> _EXERCISE PROMPT_
From the records below, print exactly the lines starting at the one containing "let t := s.mark tmBeat" and ending at the one containing "(∀ peer, s.isManager = true", ends included, and nothing else.

*** DATA ***

/-- R19, R786, R787, R790 to R796: frames that another module carries, heartbeats, proxied requests, telemetry and the ends of commands
that run on; what is timed, once it is due. A frame that answers a request takes the request's path. -/
def Obligations.SegmentsComplete : Prop :=
  (∀ (s : State) (r : Req) (index sub : Nat),
    let due := s.mgmt.staged.any (fun x => x.isAt r (256 * index + sub) && decide (x.stamp + 10000000000 ≤ s.time))
    (due = true → exec (.stagedSegmentTimeout r index sub) s = .next (s.unstage r (256 * index + sub))) ∧
    (due = false → exec (.stagedSegmentTimeout r index sub) s = .next s)) ∧
  (∀ (s : State) (index sub st : Nat) (e : Req × Nat), s.mgmt.inProgress.find? (·.2 == 256 * index + sub) = some e → st ≠ stInProgress →
    (e.1.session = 0 → exec (.cmdInProgressDone index sub st) s
      = .next ((s.endProgress (256 * index + sub)).notify e.1.path 0 e.1.requestId 0xFF st index sub [])) ∧
    (e.1.session ≠ 0 → s.sec.sessions.any (·.id == e.1.session) = false →
      exec (.cmdInProgressDone index sub st) s = .next (s.endProgress (256 * index + sub)))) ∧
  (∀ (s : State) (n : Nat) (x : Subscription), s.mcOn = true → s.mgmt.subs.find? (·.number == n) = some x →
    x.next ≤ windowOf x.interval s.time →
    let t := s.passWindow n (windowOf x.interval s.time)
    (exec (.telemetrySnapshot n false) s = .next (t.fresh.2.notify x.path x.session 0 n 0 0 0 (natLe 8 s.time ++ s.snapshotValues x))) ∧
    (exec (.telemetrySnapshot n true) s = .next (t.bump Key.telemetryDrops))) ∧
  (∀ s : State, s.mcOn = true →
    let due := s.passed tmBeat (1000000 * s.obj Key.segmentHeartbeatMs)
    let t := s.mark tmBeat
    (due = false → exec .heartbeatSend s = .next s) ∧
    (due = true → s.isManager = true → exec .heartbeatSend s = .next (t.heartbeatOn (.segment 0xFFFF))) ∧
    (due = true → s.isManager = false → s.isWorker = true → s.mgmt.segmentUp = true →
      exec .heartbeatSend s = .next (t.heartbeatOn (.segment s.mgmt.segmentManager))) ∧
    (due = true → s.isManager = false → s.isWorker = true → s.mgmt.segmentUp = false →
      exec .heartbeatSend s = .next (t.heartbeatOn (.segment s.mgmt.segmentManager)).heartbeatGuyline) ∧
    (∀ segment fromManager module node up, exec (.uoaHeartbeat segment fromManager module node up) s
      = .next ((if segment then s.bump Key.t1sFramesRx else s).hear segment fromManager module node up)) ∧
    (∀ peer, s.isManager = true → exec (.segmentDown peer) s = .next (s.modMgmt (fun m => { m with
      members := m.members.map (fun x => if x.module = peer ∧ x.stamp + s.beatLimit ≤ s.time then
        { x with up := false, heard := 0 }
      else x) }))) ∧
    (∀ peer, s.isManager = false → s.isWorker = true → s.mgmt.segmentUp = true → exec (.segmentDown peer) s
      = .next ((if Config.freeBool s.freeCtr || !s.passed tmManager s.beatLimit then s.fresh.2.bump Key.plcaBeaconLosses
          else s.fresh.2).modMgmt (fun m => { m with segmentUp := false, managerHeard := 0 })).heartbeatGuyline)) ∧
  (∀ (s : State) (worker id : Nat) (frame : List Byte) (x : Proxied), s.mgmt.proxied.find? (·.is worker id) = some x →
    (s.mcOn = true → x.onSegment = false → exec (.proxyResponse worker id frame) s
      = .next ((s.forgetProxied worker id).sendOn x.path frame)) ∧
    (x.since + 1000000 * s.obj Key.proxyTimeoutMs ≤ s.time → exec (.proxyTimeout worker id) s
      = .next (((s.forgetProxied worker id).bump Key.proxyTimeouts).answerPlain ((frameHead x.header).req x.path)
        (frameHead x.header).head stTimeout)) ∧
    (s.time < x.since + 1000000 * s.obj Key.proxyTimeoutMs → exec (.proxyTimeout worker id) s = .next s)) ∧
  (∀ (s : State) (module : Nat) (frame : List Byte), s.mcOn = true → 24 ≤ frame.length →
    let h := frameHead frame
    let r := h.req (.guyline module)
    (bit h.flags 0 = true → exec (.guyline module frame) s = .next (s.proxyBack module h.requestId frame)) ∧
    (bit h.flags 0 = false → h.op ≠ 0x10 → h.op ≠ 0x11 → h.length = frame.length → frame.length ≤ 1452 →
      (s.isProxied r = true → exec (.guyline module frame) s = .next (s.proxy r h.head frame)) ∧
      (s.isProxied r = false → exec (.guyline module frame) s = .next (s.openRequest (.guyline module) h frame))))

/-! ### Management and field update (chapters 16 and 17) -/

/-- R769, R780, R800, R801, R808 to R812, R818: role keys, the NV image, the calendar, and the commands of an update. -/
def Obligations.UpdateAndManagementComplete : Prop :=
  CmdCompletes .updateBegin Key.updateBegin rkOperator okUpdateBegin (fun s _ v =>
    if s.update.packageLen = leNat (v.take 4) ∧ s.update.target = v.drop 8 then
      s.modUpdate (fun u => { u with st := if u.complete then 2 else 1 })
    else s.modUpdate (fun u => { u with st := 1, packageLen := leNat (v.take 4), target := v.drop 8, pieces := [] })) ∧
  (∀ (r : Req) (offset : Nat) (data : List Byte),
    let ok := fun (s : State) (c : Caller) => decide (rkOperator ≤ c.role.rank) && (s.update.st == 1 || s.update.st == 2)
      && offset % 1024 == 0 && decide (offset < s.update.packageLen) && data.length == s.update.pieceLen (offset / 1024)
    let h : Head := { op := 2, index := Key.updatePiece / 256, sub := Key.updatePiece % 256, offset }
    Serves (.updatePiece r offset data) r h (fun s c => ok s c && (tabFind s.update.pieces (offset / 1024)).isNone)
      (fun s _ => served (((s.modUpdate (fun u =>
        let u1 : Update := { u with pieces := tabSet u.pieces (offset / 1024) data }
        { u1 with st := if u1.complete then 2 else u1.st })).chargeFlash data.length).chargeFlash 2048) stOk) ∧
    Serves (.updatePiece r offset data) r h (fun s c => ok s c && (tabFind s.update.pieces (offset / 1024)).isSome)
      (fun s _ => served (s.bump Key.updateDuplicatePieces) stOk)) ∧
  CmdCompletes (fun r _ => .updateActivate r) Key.updateActivate rkOperator (fun s _ v => v == [1] && s.update.st == 2)
    (fun s _ _ => s.modUpdate (fun u => { u with st := 3 })) ∧
  CmdCompletes (fun r _ => .updateActivateReset r) Key.updateActivate rkOperator (fun s _ v => v == [2] && s.update.st == 2)
    (fun s _ _ => ((s.modUpdate (fun u => { u with st := 3 })).modMgmt (fun m => { m with resetScheduled := true })).mark tmActivate) ∧
  (∀ (s : State) (straps : Fin 4), s.mgmt.resetScheduled = true →
    (s.passed tmActivate 100000000 = true → exec (.activateReset straps) s = .next (s.holdReset.releaseReset straps.val)) ∧
    (s.passed tmActivate 100000000 = false → exec (.activateReset straps) s = .next s)) ∧
  CmdCompletes .updateCancel Key.updateCancel rkOperator (fun s _ _ => ([1, 2, 3] : List Nat).contains s.update.st)
    (fun s _ _ => s.modUpdate Update.cleared) ∧
  (∀ s : State, s.update.st = 4 → s.mcOn = true →
    (60000000000 ≤ tabGet s.timers tmRun 0 → exec .trialConfirm s
      = .next ((((s.modUpdate (fun u => { u with st := 0 })).chargeFlash 64).updateResult 0x01).bump Key.updatesApplied)) ∧
    (tabGet s.timers tmRun 0 < 60000000000 → exec .trialConfirm s = .next s)) ∧
  CmdCompletes .roleKeyInstall Key.roleKeyInstall rkIntegrator
    (fun _ _ v => (leNat (v.take 1) == 0x80 || leNat (v.take 1) == 0x81) && leNat ((v.drop 1).take 3) == 0)
    (fun s _ v => s.modSec (fun k => { k with roleKeys := tabSet k.roleKeys (leNat (v.take 1)) (v.drop 4) })) ∧
  SignedCompletes .roleKeyReset Key.roleKeyReset (fun _ _ _ => true) (fun s _ _ => s.modSec (fun k => { k with roleKeys := [] })) ∧
  (∀ (r : Req) (v : List Byte) (rs : List NvRecord), Serves (.nvImageWrite r v) r (writeHead Key.nvImage)
    (fun _ c => decide (rkIntegrator ≤ c.role.rank) && nvParse v == some rs && rs.all (fun x => storable x.key x.section_)
      && decide (v.length ≤ 262144))
    (fun s _ => served (s.nvWait v) stOk)) ∧
  CmdCompletes .nvClearSection Key.nvClearSection rkIntegrator (fun _ _ v => decide (leNat v ≤ 4))
    (fun s _ v => s.nvWait (nvBuild 0 (s.nvNextRecs.filter (·.section_ != leNat v)))) ∧
  CmdCompletes .calendarSet Key.calendarSet rkOperator okCalendarSet (fun s _ v => s.takeCalendar (leNat v))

*** End of DATA ***

> _ANSWER TO THIS PROBLEM_
    let t := s.mark tmBeat
    (due = false → exec .heartbeatSend s = .next s) ∧
    (due = true → s.isManager = true → exec .heartbeatSend s = .next (t.heartbeatOn (.segment 0xFFFF))) ∧
    (due = true → s.isManager = false → s.isWorker = true → s.mgmt.segmentUp = true →
      exec .heartbeatSend s = .next (t.heartbeatOn (.segment s.mgmt.segmentManager))) ∧
    (due = true → s.isManager = false → s.isWorker = true → s.mgmt.segmentUp = false →
      exec .heartbeatSend s = .next (t.heartbeatOn (.segment s.mgmt.segmentManager)).heartbeatGuyline) ∧
    (∀ segment fromManager module node up, exec (.uoaHeartbeat segment fromManager module node up) s
      = .next ((if segment then s.bump Key.t1sFramesRx else s).hear segment fromManager module node up)) ∧
    (∀ peer, s.isManager = true → exec (.segmentDown peer) s = .next (s.modMgmt (fun m => { m with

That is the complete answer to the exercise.